▶ _Task brief_:
When you reach the line in the data below that contains "forms, read. -/", please start repeating lines exactly, and stop after the line that contains "R204; 09 R237). -/", repeating nothing else.

════════════════════

-- ==== Sys2Proof/Decode.lean ====
section
/-!
DEFINITION. The encodings of spec/04_registers_encoding.md: bundles (R95, R96), full words (R98 to R101), operand codes (R90
to R94), pair words (R103 to R105), literal words (R106) and the opcode map (R118), as a decoder that is total on any bits
and rejects by name, and an encoder.

The decoder checks what the words alone decide. What the stream, the kernel's declarations and the level decide is checked
when the instruction issues (Sys2Proof/Machine/Checks.lean).

DEDUCED: in the atom and red blocks the operation is counted from the block's first code, as the worked words of chapters
07, 09 and 16 encode it, and not taken from OPC[4:0] (notes/assumptions/20.md).
-/

namespace Sys2Proof

/-- Why a word is no instruction, in the order of R114. -/
inductive Reject where
  /-- ILLEGAL_OPCODE, sub-cause 0x02: FORMAT is not 0b0001 -/
  | format
  /-- RESERVED_FIELD raised by the control-word checks -/
  | control
  /-- ILLEGAL_OPCODE, sub-cause 0x00 -/
  | illegal
  /-- LITERAL_MISPLACED (R106) -/
  | literal
  /-- PAIR_RULE (R105) -/
  | pair
  /-- RESERVED_FIELD (R99) -/
  | reserved
  deriving DecidableEq, Repr

/-! ### Codes of the small enumerations -/

/-- The type code (R101). -/
def Ty.code : Ty → BitVec 4
  | .i32 => 0 | .n32 => 1 | .i64 => 2 | .n64 => 3 | .i16 => 4 | .n16 => 5 | .i8 => 6 | .n8 => 7
  | .f32 => 8 | .f16 => 9 | .bf16 => 10 | .e4m3 => 11 | .e5m2 => 12 | .i4 => 13

/-- The type of a code; a reserved code gives .i32, and re-encoding then differs from the word. -/
def Ty.ofCode (c : BitVec 4) : Ty :=
  match c.toNat with
  | 1 => .n32 | 2 => .i64 | 3 => .n64 | 4 => .i16 | 5 => .n16 | 6 => .i8 | 7 => .n8
  | 8 => .f32 | 9 => .f16 | 10 => .bf16 | 11 => .e4m3 | 12 => .e5m2 | 13 => .i4 | _ => .i32

/-- The code of .n32 -/
def n32Code : BitVec 4 := 1
/-- The code of .n64 -/
def n64Code : BitVec 4 := 3

/-- The types whose operands are register pairs (R145). -/
def wideTy : Ty → Bool
  | .i64 | .n64 => true
  | _ => false

/-- All types, for `cvt` (R161). -/
def allTys : List Ty :=
  [.i32, .n32, .i64, .n64, .i16, .n16, .i8, .n8, .f32, .f16, .bf16, .e4m3, .e5m2, .i4]

/-- The rounding code (R100). -/
def Rnd.code : Rnd → BitVec 2
  | .rne => 0 | .rtz => 1 | .rdn => 2 | .rup => 3

/-- The rounding mode of a code. -/
def Rnd.ofCode (c : BitVec 2) : Rnd :=
  match c.toNat with | 0 => .rne | 1 => .rtz | 2 => .rdn | _ => .rup

/-- The scope code (R100). -/
def Scope.code : Scope → BitVec 3
  | .grp => 0 | .core => 1 | .clu => 2 | .dev => 3 | .sys => 4 | .rem => 5 | .plain => 7

/-- The scope of a code; the reserved code 6 gives `plain`, and re-encoding then differs from the word. -/
def Scope.ofCode (c : BitVec 3) : Scope :=
  match c.toNat with | 0 => .grp | 1 => .core | 2 => .clu | 3 => .dev | 4 => .sys | 5 => .rem | _ => .plain

/-- The order code (R100). -/
def Order.code : Order → BitVec 2
  | .rlx => 0 | .acq => 1 | .rel => 2 | .ar => 3

/-- The order of a code. -/
def Order.ofCode (c : BitVec 2) : Order :=
  match c.toNat with | 0 => .rlx | 1 => .acq | 2 => .rel | _ => .ar

/-- The space code (R100). -/
def Space.code : Space → BitVec 2
  | .g => 0 | .s => 1 | .k => 2

/-- The space of a code; the reserved code 3 gives `g`, and re-encoding then differs from the word. -/
def Space.ofCode (c : BitVec 2) : Space :=
  match c.toNat with | 1 => .s | 2 => .k | _ => .g

/-- The special operand's place after 0x3C9 (R92). -/
def Special.index : Special → Nat
  | .lane => 0 | .tidX => 1 | .tidY => 2 | .tidZ => 3 | .gidX => 4 | .gidY => 5 | .gidZ => 6 | .wid => 7
  | .nwarp => 8 | .width => 9 | .quad => 10 | .qlane => 11 | .core => 12 | .clu => 13 | .taskid => 14
  | .cycleLo => 15 | .cycleHi => 16

/-- The special operand of a place (R92). -/
def Special.ofIndex (n : Nat) : Option Special :=
  match n with
  | 0 => some .lane | 1 => some .tidX | 2 => some .tidY | 3 => some .tidZ
  | 4 => some .gidX | 5 => some .gidY | 6 => some .gidZ | 7 => some .wid
  | 8 => some .nwarp | 9 => some .width | 10 => some .quad | 11 => some .qlane
  | 12 => some .core | 13 => some .clu | 14 => some .taskid | 15 => some .cycleLo | 16 => some .cycleHi
  | _ => none

/-! ### Operand codes -/

/-- The 10-bit code of an operand (R90). -/
def Operand.code : Operand → BitVec 10
  | .v n => BitVec.ofNat 10 n.val
  | .o n => BitVec.ofNat 10 (0x300 + n.val)
  | .h n => BitVec.ofNat 10 (0x320 + n.val)
  | .s n => BitVec.ofNat 10 (0x340 + n.val)
  | .g n => BitVec.ofNat 10 (0x380 + n.val)
  | .k n => BitVec.ofNat 10 (0x3A0 + n.val)
  | .q n => BitVec.ofNat 10 (0x3C0 + n.val)
  | .qb => 0x3C8
  | .sp x => BitVec.ofNat 10 (0x3C9 + x.index)
  | .litLo => 0x3F0
  | .litHi => 0x3F1
  | .lit64 => 0x3F2
  | .null => 0x3FF

/-- What a 10-bit code names; none where it is reserved (R90). -/
def Operand.ofCode (c : BitVec 10) : Option Operand :=
  let n := c.toNat
  if h : n < 768 then some (.v ⟨n, h⟩)
  else if n < 0x320 then some (.o (Fin.ofNat 32 (n - 0x300)))
  else if n < 0x324 then some (.h (Fin.ofNat 4 (n - 0x320)))
  else if n < 0x340 then none
  else if n < 0x380 then some (.s (Fin.ofNat 64 (n - 0x340)))
  else if n < 0x3A0 then some (.g (Fin.ofNat 32 (n - 0x380)))
  else if n < 0x3C0 then some (.k (Fin.ofNat 32 (n - 0x3A0)))
  else if n < 0x3C8 then some (.q (Fin.ofNat 8 (n - 0x3C0)))
  else if n = 0x3C8 then some .qb
  else if n < 0x3E0 then (Special.ofIndex (n - 0x3C9)).map .sp
  else if n = 0x3F0 then some .litLo
  else if n = 0x3F1 then some .litHi
  else if n = 0x3F2 then some .lit64
  else if n = 0x3FF then some .null
  else none

/-- The codes that name the literal word (R94). -/
def Operand.isLit : Operand → Bool
  | .litLo | .litHi | .lit64 => true
  | _ => false

/-- What an operand field of a form takes. `src w q`: a source, 64 bits wide when w, a queue allowed when q.
`dst w`: a destination. `dstAny`: a destination whose width the queue's declaration gives. `cas k`: the
operand of .cas, a multiple of k of the v, o, s or g file (R239). `vrun n k`: the first of n v registers, its number a
multiple of k. `matrix`: a source of an M-stream form (R287). `desc`: a descriptor address (R346). `raw`: no operand. -/
inductive Slot where
  | none | raw
  | src (w q : Bool)
  | dst (w : Bool)
  | dstAny
  | queue | backq | sreg64
  | cas (k : Nat)
  | vrun (n k : Nat)
  | matrix | desc
  deriving DecidableEq, Repr

/-- The four operand fields of a form. -/
structure Shape where
  d : Slot
  a : Slot
  b : Slot
  c : Slot
  deriving DecidableEq, Repr

/-- The register number is even, or the operand is not a pair (R86). -/
def evenIf (w : Bool) (n : Nat) : Bool := !w || n % 2 == 0

/-- The codes a field accepts, as far as the word alone decides it (R86, R90 to R94, R239, R287, R346). -/
def Slot.ok : Slot → Operand → Bool
  | .none, o => o == .null
  | .raw, o => o == .null
  | .src w _, .v n => evenIf w n.val
  | .src w _, .o n => evenIf w n.val
  | .src w _, .h n => evenIf w n.val
  | .src w _, .s n => evenIf w n.val
  | .src w _, .g n => evenIf w n.val
  | .src _ _, .k _ => true
  | .src _ q, .q _ => q
  | .src _ _, .qb => false
  | .src w _, .sp x => !(w && x == .cycleHi)
  | .src w _, .lit64 => w
  | .src _ _, _ => true
  | .dst w, .v n => evenIf w n.val
  | .dst w, .o n => evenIf w n.val
  | .dst w, .s n => evenIf w n.val
  | .dst w, .g n => evenIf w n.val
  | .dst _, o => o == .null
  | .dstAny, .v _ => true
  | .dstAny, .o _ => true
  | .dstAny, .s _ => true
  | .dstAny, .g _ => true
  | .dstAny, o => o == .null
  | .queue, .q _ => true
  | .queue, _ => false
  | .backq, o => o == .qb
  | .sreg64, .s n => n.val % 2 == 0
  | .sreg64, _ => false
  | .cas k, .v n => n.val % k == 0
  | .cas k, .o n => n.val % k == 0
  | .cas k, .s n => n.val % k == 0
  | .cas k, .g n => n.val % k == 0
  | .cas _, _ => false
  | .vrun _ k, .v n => n.val % k == 0
  | .vrun _ _, _ => false
  | .matrix, .s _ => true
  | .matrix, .g _ => true
  | .matrix, .k _ => true
  | .matrix, .litLo => true
  | .matrix, .litHi => true
  | .matrix, _ => false
  | .desc, .v n => n.val % 2 == 0
  | .desc, .s n => n.val % 2 == 0
  | .desc, .g n => n.val % 2 == 0
  | .desc, .lit64 => true
  | .desc, _ => false

/-! ### Fields of a full word -/

/-- A full word taken apart (R98). -/
structure Raw where
  opc : BitVec 10
  d : BitVec 10
  a : BitVec 10
  b : BitVec 10
  c : BitVec 10
  guard : BitVec 3
  neg : Bool
  mod : BitVec 10
  deriving DecidableEq, Repr

/-- The word of the fields (R98). -/
def Raw.pack (r : Raw) : W64 :=
  r.mod ++ (if r.neg then 1#1 else 0#1) ++ r.guard ++ r.c ++ r.b ++ r.a ++ r.d ++ r.opc

/-- The fields of a word (R98). -/
def Raw.unpack (w : W64) : Raw :=
  ⟨w.extractLsb' 0 10, w.extractLsb' 10 10, w.extractLsb' 20 10, w.extractLsb' 30 10, w.extractLsb' 40 10,
    w.extractLsb' 50 3, w.getLsbD 53, w.extractLsb' 54 10⟩

/-- The guard field of a full word. -/
def Full.guardBits (f : Full) : BitVec 3 := BitVec.ofNat 3 f.guard.val

/-- The guard field is 7 and not inverted: the form always executes (R98). -/
def always (f : Full) : Bool := f.guard.val == 7 && !f.neg

/-- MOD of the arithmetic classes: [9:7] variant, [6] saturate, [5:4] rounding, [3:0] type (R100). -/
def AluMod.bits (m : AluMod) : BitVec 10 :=
  m.var ++ (if m.sat then 1#1 else 0#1) ++ m.rnd.code ++ m.ty.code

/-- MOD of the arithmetic classes, read. -/
def AluMod.ofBits (x : BitVec 10) : AluMod :=
  ⟨x.extractLsb' 7 3, x.getLsbD 6, Rnd.ofCode (x.extractLsb' 4 2), Ty.ofCode (x.extractLsb' 0 4)⟩

/-- MOD of the memory forms: [9:8] hint, [7] fresh, [6:4] scope, [3:2] order, [1:0] space (R100). -/
def MemMod.bits (m : MemMod) : BitVec 10 :=
  m.hint ++ (if m.fr then 1#1 else 0#1) ++ m.scope.code ++ m.order.code ++ m.space.code

/-- MOD of the memory forms, read. -/
def MemMod.ofBits (x : BitVec 10) : MemMod :=
  ⟨x.extractLsb' 8 2, x.getLsbD 7, Scope.ofCode (x.extractLsb' 4 3), Order.ofCode (x.extractLsb' 2 2),
    Space.ofCode (x.extractLsb' 0 2)⟩

/-- One row of the arithmetic tables: accepted types and variant bits, and whether .sat and a rounding mode are. -/
structure AluRow where
  types : List Ty
  var : BitVec 3 → Bool
  sat : Bool
  rnd : Bool

/-- The fields a row accepts (06 R145). -/
def AluRow.accepts (x : AluRow) (m : AluMod) : Bool :=
  x.types.contains m.ty && x.var m.var && (x.sat || !m.sat) && (x.rnd || m.rnd == .rne)

/-! ### Orders, scopes and spaces of the memory forms (08 R204) -/

/-- Scratchpad takes .grp and .core, the record space none (08 R204, R195). -/
def scopeFits (sc : Scope) (sp : Space) : Bool :=
  match sp with
  | .g => true
  | .s => sc == .grp || sc == .core
  | .k => false

/-- The access sizes of an atomic load or store (09 R237). -/
def wordAcc (acc : BitVec 3) : Bool := acc == 2 || acc == 3

/-- Kinds of load (08 R204, R212; 09 R237). -/
def ldOk (acc : BitVec 3) (m : MemMod) : Bool :=
  (!m.fr || (m.space == .g && m.order == .rlx)) &&
  (match m.scope with
   | .plain => m.order == .rlx
   | .rem => m.order == .acq && m.space == .g && wordAcc acc
   | sc => (m.order == .rlx || m.order == .acq) && scopeFits sc m.space && wordAcc acc)

/-- Kinds of store (08 R204; 09 R237). -/
def stOk (acc : BitVec 3) (m : MemMod) : Bool :=
  !m.fr && m.space != .k &&
  (match m.scope with
   | .plain => m.order == .rlx
   | .rem => false
   | sc => (m.order == .rlx || m.order == .rel) && scopeFits sc m.space && wordAcc acc)

/-- Kinds of read-modify-write (08 R204; 09 R239). -/
def atomOk (m : MemMod) : Bool :=
  !m.fr &&
  (match m.scope with
   | .plain => false
   | .rem => (m.order == .acq || m.order == .ar) && m.space == .g
   | sc => scopeFits sc m.space)

/-- Kinds of reduction (08 R204; 09 R241). -/
def redOk (m : MemMod) : Bool :=
  !m.fr &&
  (match m.scope with
   | .plain => false
   | .rem => false
   | sc => (m.order == .rlx || m.order == .rel) && scopeFits sc m.space)

/-- Kinds of `aload` (09 R253, R237). -/
def aloadOk (acc : BitVec 3) (m : MemMod) : Bool :=
  m.order == .rlx && m.space != .k && (!m.fr || m.space == .g) &&
  (match m.scope with
   | .plain => true
   | .grp | .core | .clu | .dev => scopeFits m.scope m.space && wordAcc acc
   | _ => false)

/-- Kinds of `astore` (09 R255, R237). -/
def astoreOk (acc : BitVec 3) (m : MemMod) : Bool :=
  !m.fr && m.space != .k &&
  (match m.scope with
   | .plain => m.order == .rlx
   | .grp | .core | .clu | .dev => (m.order == .rlx || m.order == .rel) && scopeFits m.scope m.space && wordAcc acc
   | _ => false)

/-- The target selector of `aload` (09 R253). -/
def selOk (sel : BitVec 10) : Bool :=
  match (sel.extractLsb' 8 2).toNat with
  | 0 => (sel.extractLsb' 0 8).toNat ≤ 15
  | 3 => (sel.extractLsb' 0 8).toNat ≤ 63
  | _ => sel.extractLsb' 0 8 == 0

/-- The operations of `atom` and `red` on 64 bits (09 R238). -/
def atomWide (op : BitVec 5) : Bool := op.toNat < 0x14 && op.getLsbD 0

════════════════════

▶ _Solution_:
/-- MOD of the memory forms, read. -/
def MemMod.ofBits (x : BitVec 10) : MemMod :=
  ⟨x.extractLsb' 8 2, x.getLsbD 7, Scope.ofCode (x.extractLsb' 4 3), Order.ofCode (x.extractLsb' 2 2),
    Space.ofCode (x.extractLsb' 0 2)⟩

/-- One row of the arithmetic tables: accepted types and variant bits, and whether .sat and a rounding mode are. -/
structure AluRow where
  types : List Ty
  var : BitVec 3 → Bool
  sat : Bool
  rnd : Bool

/-- The fields a row accepts (06 R145). -/
def AluRow.accepts (x : AluRow) (m : AluMod) : Bool :=
  x.types.contains m.ty && x.var m.var && (x.sat || !m.sat) && (x.rnd || m.rnd == .rne)

/-! ### Orders, scopes and spaces of the memory forms (08 R204) -/

/-- Scratchpad takes .grp and .core, the record space none (08 R204, R195). -/
def scopeFits (sc : Scope) (sp : Space) : Bool :=
  match sp with
  | .g => true
  | .s => sc == .grp || sc == .core
  | .k => false

/-- The access sizes of an atomic load or store (09 R237). -/
def wordAcc (acc : BitVec 3) : Bool := acc == 2 || acc == 3

/-- Kinds of load (08 R204, R212; 09 R237). -/
def ldOk (acc : BitVec 3) (m : MemMod) : Bool :=
  (!m.fr || (m.space == .g && m.order == .rlx)) &&
  (match m.scope with
   | .plain => m.order == .rlx
   | .rem => m.order == .acq && m.space == .g && wordAcc acc
   | sc => (m.order == .rlx || m.order == .acq) && scopeFits sc m.space && wordAcc acc)

/-- Kinds of store (08 R204; 09 R237). -/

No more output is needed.